WHAT YOU SHOULD DO.
Retype, word for word, every line from the one holding "Tuyeres (R319) -/" through the one holding "def execPourDispatch (p" in the entries below, both included, and only those lines.
+++ MATERIAL SHOWN
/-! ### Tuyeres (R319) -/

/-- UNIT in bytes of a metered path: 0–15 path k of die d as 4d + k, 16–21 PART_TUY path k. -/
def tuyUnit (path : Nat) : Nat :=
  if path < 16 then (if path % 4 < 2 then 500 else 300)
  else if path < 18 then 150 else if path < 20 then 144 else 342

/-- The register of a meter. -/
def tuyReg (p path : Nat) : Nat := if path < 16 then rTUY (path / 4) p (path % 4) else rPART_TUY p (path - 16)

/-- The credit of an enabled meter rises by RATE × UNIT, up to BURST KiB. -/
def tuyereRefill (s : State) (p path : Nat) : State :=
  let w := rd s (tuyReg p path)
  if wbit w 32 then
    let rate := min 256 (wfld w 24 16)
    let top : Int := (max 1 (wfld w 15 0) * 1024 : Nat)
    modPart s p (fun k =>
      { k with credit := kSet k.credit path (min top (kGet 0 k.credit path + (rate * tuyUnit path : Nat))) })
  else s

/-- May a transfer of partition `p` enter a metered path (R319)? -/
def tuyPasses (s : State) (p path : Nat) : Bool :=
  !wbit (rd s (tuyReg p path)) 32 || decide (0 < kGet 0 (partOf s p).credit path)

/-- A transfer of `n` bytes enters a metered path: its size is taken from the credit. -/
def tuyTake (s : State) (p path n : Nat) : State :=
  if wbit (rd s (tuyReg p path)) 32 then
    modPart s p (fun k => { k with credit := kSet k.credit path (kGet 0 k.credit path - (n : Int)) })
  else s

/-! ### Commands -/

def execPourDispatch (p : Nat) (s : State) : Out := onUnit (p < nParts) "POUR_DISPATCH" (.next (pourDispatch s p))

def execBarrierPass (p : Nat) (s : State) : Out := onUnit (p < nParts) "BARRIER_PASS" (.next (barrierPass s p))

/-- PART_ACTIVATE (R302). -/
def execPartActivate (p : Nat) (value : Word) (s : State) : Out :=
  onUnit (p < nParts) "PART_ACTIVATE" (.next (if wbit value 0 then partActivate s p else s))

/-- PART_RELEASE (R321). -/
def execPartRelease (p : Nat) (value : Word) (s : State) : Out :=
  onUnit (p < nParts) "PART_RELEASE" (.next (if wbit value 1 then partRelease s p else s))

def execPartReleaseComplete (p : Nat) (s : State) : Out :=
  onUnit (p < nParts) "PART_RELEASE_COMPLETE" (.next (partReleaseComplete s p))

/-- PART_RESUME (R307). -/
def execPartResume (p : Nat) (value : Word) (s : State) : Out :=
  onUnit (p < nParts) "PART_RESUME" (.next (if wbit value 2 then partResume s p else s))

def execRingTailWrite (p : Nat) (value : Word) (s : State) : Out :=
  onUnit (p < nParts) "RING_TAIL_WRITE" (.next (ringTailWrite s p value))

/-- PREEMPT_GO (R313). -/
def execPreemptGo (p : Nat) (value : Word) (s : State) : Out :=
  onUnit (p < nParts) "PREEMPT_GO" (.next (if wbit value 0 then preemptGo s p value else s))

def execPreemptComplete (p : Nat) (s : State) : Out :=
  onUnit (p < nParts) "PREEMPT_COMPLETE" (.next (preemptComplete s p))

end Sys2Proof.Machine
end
++++++
+++ MATERIAL SHOWN
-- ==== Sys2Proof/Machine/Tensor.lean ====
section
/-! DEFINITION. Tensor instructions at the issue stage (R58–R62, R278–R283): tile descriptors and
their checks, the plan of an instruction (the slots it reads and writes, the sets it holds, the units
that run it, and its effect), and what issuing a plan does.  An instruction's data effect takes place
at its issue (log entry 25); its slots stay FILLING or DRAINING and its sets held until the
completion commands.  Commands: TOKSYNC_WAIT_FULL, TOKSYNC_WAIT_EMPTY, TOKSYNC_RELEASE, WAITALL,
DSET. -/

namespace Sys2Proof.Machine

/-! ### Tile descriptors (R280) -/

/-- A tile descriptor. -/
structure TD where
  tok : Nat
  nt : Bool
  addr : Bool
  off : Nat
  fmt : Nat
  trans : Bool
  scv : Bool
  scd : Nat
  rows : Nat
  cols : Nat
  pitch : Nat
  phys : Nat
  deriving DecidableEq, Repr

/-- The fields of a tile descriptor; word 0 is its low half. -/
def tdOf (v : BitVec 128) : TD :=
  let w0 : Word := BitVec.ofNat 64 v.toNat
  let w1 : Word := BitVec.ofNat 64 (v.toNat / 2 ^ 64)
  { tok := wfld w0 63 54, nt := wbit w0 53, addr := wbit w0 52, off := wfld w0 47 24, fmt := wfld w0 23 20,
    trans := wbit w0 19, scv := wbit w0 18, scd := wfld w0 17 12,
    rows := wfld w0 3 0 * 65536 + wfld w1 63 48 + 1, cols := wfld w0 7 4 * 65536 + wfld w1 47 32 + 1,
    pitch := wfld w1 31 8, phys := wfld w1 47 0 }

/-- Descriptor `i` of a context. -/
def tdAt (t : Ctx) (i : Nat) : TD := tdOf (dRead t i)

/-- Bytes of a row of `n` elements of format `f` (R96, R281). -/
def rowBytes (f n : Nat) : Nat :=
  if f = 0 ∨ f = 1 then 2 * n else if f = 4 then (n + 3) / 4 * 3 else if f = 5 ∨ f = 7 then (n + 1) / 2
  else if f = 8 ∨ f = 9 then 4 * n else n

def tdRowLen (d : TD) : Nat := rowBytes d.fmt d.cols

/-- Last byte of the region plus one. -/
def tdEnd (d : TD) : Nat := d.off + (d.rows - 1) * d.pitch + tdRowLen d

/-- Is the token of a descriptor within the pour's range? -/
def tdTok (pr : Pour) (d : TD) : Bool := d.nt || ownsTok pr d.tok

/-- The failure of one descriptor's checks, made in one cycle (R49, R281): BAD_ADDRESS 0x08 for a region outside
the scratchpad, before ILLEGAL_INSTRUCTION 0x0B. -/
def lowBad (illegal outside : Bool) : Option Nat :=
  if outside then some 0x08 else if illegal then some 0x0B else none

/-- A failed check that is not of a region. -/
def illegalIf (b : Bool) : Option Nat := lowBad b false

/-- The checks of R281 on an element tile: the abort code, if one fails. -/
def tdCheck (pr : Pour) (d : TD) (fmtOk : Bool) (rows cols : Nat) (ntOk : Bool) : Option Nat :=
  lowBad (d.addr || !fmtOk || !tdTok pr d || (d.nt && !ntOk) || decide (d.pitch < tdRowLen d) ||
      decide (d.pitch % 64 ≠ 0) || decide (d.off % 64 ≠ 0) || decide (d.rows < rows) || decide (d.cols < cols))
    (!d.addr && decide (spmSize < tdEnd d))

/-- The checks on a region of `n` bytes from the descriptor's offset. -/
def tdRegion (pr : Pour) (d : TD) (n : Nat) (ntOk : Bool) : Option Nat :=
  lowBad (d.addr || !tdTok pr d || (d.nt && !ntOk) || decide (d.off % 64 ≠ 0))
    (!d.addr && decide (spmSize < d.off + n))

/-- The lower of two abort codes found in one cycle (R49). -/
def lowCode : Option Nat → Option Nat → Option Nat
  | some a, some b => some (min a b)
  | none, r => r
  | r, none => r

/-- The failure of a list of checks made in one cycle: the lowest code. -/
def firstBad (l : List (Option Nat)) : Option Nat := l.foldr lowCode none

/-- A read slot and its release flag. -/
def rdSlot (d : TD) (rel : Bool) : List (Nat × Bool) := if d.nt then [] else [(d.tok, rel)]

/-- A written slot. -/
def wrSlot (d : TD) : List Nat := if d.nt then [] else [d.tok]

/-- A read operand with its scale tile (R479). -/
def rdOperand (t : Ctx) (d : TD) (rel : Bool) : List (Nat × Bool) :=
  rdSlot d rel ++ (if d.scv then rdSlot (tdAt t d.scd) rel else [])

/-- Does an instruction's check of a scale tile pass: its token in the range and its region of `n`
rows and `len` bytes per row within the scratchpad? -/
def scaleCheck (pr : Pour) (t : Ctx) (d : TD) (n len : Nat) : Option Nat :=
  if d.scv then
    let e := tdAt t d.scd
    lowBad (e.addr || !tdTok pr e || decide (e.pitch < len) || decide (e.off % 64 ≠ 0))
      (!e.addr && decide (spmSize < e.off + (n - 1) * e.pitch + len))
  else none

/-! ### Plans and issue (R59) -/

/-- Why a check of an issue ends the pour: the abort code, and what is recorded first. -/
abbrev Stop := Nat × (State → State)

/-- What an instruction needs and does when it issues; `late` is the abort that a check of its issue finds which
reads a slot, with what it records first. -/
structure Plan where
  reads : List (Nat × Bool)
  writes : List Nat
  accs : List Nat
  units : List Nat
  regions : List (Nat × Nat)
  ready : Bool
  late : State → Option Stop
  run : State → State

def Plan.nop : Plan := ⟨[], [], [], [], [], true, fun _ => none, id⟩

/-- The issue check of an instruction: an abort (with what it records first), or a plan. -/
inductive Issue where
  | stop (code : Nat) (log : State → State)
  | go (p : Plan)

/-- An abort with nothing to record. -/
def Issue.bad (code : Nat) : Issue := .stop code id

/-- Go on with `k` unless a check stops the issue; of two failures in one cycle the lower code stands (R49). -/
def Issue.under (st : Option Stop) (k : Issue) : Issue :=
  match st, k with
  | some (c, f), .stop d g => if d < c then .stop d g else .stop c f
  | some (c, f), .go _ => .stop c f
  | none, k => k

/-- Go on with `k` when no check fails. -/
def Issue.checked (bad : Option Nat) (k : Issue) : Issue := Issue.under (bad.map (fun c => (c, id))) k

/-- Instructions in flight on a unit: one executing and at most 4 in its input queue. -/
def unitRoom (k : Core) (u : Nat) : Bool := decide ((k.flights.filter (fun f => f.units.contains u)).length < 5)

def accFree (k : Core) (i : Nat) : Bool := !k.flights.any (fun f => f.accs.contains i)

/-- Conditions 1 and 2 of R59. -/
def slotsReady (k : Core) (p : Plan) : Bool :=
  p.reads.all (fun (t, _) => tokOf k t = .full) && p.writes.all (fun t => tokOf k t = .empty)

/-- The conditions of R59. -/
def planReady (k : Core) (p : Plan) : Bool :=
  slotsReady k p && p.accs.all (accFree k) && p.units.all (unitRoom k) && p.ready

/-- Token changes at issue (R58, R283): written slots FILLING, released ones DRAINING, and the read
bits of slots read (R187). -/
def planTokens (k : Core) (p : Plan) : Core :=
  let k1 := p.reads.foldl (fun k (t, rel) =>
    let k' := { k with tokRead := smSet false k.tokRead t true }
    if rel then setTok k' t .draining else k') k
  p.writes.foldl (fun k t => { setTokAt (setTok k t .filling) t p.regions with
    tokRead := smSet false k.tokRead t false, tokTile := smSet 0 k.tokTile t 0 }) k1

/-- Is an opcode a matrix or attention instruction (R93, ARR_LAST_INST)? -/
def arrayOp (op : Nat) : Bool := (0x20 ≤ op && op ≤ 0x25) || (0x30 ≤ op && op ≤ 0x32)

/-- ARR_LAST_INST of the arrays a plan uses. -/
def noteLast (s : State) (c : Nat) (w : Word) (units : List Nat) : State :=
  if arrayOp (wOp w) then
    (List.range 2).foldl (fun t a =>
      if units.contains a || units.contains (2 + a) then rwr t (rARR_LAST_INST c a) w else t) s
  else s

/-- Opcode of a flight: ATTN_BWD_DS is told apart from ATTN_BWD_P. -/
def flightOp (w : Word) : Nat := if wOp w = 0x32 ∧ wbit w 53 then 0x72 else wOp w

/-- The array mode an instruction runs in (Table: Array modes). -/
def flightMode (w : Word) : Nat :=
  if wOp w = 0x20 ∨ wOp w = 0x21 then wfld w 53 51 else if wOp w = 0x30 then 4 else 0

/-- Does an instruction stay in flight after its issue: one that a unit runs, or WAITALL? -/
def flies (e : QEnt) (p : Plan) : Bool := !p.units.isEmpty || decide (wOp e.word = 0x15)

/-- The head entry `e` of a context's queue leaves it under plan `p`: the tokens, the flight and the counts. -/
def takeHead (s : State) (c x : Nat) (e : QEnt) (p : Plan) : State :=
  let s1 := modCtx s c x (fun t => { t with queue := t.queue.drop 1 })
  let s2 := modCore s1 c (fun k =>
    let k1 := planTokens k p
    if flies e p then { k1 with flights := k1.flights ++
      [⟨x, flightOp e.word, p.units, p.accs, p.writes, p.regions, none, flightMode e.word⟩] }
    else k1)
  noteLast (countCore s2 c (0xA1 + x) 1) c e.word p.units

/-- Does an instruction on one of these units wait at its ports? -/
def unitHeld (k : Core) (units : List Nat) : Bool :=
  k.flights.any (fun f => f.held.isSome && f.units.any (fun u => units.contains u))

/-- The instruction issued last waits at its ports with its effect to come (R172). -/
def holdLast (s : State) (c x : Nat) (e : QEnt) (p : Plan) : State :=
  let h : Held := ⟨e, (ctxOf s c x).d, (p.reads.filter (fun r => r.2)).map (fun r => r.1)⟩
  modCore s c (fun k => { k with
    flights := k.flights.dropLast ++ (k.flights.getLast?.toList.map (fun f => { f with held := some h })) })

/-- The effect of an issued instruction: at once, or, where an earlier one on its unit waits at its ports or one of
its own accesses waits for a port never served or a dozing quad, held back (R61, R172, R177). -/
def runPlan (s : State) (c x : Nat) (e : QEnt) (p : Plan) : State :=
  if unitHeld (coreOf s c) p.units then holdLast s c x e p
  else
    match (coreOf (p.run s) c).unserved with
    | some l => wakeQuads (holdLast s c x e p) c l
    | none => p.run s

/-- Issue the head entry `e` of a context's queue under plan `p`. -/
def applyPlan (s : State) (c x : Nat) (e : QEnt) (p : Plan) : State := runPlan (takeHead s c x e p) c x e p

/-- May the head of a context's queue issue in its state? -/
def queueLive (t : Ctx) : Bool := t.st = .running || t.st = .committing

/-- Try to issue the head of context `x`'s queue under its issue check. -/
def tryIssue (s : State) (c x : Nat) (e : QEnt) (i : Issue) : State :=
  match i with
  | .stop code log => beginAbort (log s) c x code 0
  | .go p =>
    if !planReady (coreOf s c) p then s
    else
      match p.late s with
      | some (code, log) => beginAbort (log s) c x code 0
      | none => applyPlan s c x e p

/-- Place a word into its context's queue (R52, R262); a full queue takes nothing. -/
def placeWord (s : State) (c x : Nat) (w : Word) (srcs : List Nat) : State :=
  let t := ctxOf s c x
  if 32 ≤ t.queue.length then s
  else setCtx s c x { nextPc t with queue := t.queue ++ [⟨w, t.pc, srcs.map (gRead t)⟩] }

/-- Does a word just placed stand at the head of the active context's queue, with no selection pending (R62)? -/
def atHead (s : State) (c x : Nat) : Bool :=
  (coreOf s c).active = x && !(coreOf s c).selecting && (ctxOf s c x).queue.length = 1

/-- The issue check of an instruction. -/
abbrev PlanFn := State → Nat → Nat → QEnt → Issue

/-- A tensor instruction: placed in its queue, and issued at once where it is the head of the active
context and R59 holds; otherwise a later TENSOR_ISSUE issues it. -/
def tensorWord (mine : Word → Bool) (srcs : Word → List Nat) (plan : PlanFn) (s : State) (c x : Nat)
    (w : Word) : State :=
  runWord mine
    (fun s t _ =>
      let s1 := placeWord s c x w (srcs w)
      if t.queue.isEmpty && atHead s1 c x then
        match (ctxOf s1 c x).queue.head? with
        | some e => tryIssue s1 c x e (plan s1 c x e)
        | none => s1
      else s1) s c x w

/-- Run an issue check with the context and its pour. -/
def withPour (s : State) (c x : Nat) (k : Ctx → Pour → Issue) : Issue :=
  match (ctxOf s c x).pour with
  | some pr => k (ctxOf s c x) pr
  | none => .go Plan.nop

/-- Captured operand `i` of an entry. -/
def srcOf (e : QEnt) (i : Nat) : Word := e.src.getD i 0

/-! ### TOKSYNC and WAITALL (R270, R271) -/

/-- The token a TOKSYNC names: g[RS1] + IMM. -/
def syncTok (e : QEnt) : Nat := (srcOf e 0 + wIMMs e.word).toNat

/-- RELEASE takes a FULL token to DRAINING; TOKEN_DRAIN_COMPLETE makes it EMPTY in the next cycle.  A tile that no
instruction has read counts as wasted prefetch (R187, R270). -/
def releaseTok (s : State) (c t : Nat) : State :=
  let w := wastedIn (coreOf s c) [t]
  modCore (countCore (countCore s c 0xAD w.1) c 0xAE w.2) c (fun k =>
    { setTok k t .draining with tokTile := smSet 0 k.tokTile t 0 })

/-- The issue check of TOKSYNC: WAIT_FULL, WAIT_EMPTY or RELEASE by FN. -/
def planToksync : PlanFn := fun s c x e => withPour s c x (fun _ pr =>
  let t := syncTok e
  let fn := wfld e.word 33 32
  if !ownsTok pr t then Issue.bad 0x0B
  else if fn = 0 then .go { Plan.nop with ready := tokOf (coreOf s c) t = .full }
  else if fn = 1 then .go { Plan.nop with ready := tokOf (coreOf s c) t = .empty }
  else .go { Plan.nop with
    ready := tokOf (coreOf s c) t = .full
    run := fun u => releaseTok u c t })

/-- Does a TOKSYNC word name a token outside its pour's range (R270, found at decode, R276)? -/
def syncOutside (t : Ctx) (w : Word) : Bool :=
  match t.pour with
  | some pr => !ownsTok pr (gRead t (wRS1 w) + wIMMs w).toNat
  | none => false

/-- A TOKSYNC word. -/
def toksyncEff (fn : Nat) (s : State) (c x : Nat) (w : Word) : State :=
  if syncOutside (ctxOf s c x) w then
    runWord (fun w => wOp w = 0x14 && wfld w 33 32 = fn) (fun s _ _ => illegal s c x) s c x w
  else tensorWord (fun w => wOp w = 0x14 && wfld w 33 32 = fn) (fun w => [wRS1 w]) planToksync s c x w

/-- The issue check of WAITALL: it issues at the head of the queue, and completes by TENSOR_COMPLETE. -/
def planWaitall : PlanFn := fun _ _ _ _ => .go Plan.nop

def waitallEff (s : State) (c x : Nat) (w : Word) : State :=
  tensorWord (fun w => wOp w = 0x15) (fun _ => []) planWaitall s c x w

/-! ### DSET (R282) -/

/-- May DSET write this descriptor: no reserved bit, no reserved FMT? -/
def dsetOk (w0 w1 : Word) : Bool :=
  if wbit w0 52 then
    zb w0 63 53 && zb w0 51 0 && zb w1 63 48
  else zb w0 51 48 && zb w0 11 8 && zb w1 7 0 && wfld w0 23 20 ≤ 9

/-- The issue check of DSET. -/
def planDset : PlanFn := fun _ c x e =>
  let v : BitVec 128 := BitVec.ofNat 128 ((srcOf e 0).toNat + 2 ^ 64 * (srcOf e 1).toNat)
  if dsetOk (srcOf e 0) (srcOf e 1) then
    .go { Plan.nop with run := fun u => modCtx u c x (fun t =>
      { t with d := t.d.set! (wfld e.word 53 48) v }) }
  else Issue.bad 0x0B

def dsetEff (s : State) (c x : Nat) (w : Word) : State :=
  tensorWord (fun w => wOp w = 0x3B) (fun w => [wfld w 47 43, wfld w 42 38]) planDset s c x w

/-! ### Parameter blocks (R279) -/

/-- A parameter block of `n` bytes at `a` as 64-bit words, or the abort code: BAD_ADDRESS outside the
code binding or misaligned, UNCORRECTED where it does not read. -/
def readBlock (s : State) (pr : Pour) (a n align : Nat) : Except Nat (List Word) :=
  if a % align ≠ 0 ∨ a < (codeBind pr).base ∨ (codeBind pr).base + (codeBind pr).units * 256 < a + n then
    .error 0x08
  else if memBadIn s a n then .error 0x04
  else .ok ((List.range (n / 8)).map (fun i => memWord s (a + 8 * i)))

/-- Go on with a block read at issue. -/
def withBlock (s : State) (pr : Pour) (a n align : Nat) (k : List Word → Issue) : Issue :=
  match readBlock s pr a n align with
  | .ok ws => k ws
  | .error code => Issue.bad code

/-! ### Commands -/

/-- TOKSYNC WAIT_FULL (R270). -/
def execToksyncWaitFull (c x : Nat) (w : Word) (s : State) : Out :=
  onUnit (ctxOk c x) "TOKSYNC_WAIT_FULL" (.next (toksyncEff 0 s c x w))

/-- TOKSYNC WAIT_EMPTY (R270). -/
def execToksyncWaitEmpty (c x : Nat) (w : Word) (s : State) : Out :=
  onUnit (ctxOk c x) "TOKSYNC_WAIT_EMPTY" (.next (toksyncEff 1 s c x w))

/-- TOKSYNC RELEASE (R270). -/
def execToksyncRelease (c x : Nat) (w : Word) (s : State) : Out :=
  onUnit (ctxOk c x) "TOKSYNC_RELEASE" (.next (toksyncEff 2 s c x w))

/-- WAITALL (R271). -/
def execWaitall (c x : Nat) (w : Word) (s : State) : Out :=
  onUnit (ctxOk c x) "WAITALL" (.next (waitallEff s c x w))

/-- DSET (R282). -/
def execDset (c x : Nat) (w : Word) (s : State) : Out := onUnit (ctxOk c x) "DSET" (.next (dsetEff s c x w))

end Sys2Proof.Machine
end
++++++
+++ MATERIAL SHOWN
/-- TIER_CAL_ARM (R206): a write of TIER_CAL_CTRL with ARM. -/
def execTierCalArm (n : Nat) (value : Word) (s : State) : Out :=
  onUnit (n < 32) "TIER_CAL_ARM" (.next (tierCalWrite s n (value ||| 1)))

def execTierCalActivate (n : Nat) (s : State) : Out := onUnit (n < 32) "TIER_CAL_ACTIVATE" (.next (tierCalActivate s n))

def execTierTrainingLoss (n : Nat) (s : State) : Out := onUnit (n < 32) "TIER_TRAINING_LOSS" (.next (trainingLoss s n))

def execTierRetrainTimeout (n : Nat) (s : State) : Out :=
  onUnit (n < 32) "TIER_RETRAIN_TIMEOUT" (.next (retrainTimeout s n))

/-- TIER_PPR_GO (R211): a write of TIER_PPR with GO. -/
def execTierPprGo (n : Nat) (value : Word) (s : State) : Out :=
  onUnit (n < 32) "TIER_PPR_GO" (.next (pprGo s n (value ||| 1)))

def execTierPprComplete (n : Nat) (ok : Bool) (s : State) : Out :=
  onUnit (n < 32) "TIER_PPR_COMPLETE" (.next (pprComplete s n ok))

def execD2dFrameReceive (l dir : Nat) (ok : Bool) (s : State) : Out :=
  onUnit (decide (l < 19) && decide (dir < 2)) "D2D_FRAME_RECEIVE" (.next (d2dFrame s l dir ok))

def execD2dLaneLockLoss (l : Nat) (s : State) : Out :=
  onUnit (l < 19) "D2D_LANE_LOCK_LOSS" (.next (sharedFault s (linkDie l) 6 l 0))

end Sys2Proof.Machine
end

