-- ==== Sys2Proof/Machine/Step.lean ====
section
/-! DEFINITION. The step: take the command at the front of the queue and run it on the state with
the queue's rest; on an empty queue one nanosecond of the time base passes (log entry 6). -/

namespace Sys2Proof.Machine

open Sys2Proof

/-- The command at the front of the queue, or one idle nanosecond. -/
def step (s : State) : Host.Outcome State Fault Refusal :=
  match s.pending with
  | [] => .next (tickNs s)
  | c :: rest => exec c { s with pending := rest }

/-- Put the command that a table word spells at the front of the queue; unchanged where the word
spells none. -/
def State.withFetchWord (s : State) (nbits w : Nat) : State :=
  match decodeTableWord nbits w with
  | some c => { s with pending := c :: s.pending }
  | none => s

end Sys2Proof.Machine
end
++++++
PROBLEM SOLUTION.
/-! ### Tuyeres (R319) -/

/-- UNIT in bytes of a metered path: 0–15 path k of die d as 4d + k, 16–21 PART_TUY path k. -/
def tuyUnit (path : Nat) : Nat :=
  if path < 16 then (if path % 4 < 2 then 500 else 300)
  else if path < 18 then 150 else if path < 20 then 144 else 342

/-- The register of a meter. -/
def tuyReg (p path : Nat) : Nat := if path < 16 then rTUY (path / 4) p (path % 4) else rPART_TUY p (path - 16)

/-- The credit of an enabled meter rises by RATE × UNIT, up to BURST KiB. -/
def tuyereRefill (s : State) (p path : Nat) : State :=
  let w := rd s (tuyReg p path)
  if wbit w 32 then
    let rate := min 256 (wfld w 24 16)
    let top : Int := (max 1 (wfld w 15 0) * 1024 : Nat)
    modPart s p (fun k =>
      { k with credit := kSet k.credit path (min top (kGet 0 k.credit path + (rate * tuyUnit path : Nat))) })
  else s

/-- May a transfer of partition `p` enter a metered path (R319)? -/
def tuyPasses (s : State) (p path : Nat) : Bool :=
  !wbit (rd s (tuyReg p path)) 32 || decide (0 < kGet 0 (partOf s p).credit path)

/-- A transfer of `n` bytes enters a metered path: its size is taken from the credit. -/
def tuyTake (s : State) (p path n : Nat) : State :=
  if wbit (rd s (tuyReg p path)) 32 then
    modPart s p (fun k => { k with credit := kSet k.credit path (kGet 0 k.credit path - (n : Int)) })
  else s

/-! ### Commands -/

def execPourDispatch (p : Nat) (s : State) : Out := onUnit (p < nParts) "POUR_DISPATCH" (.next (pourDispatch s p))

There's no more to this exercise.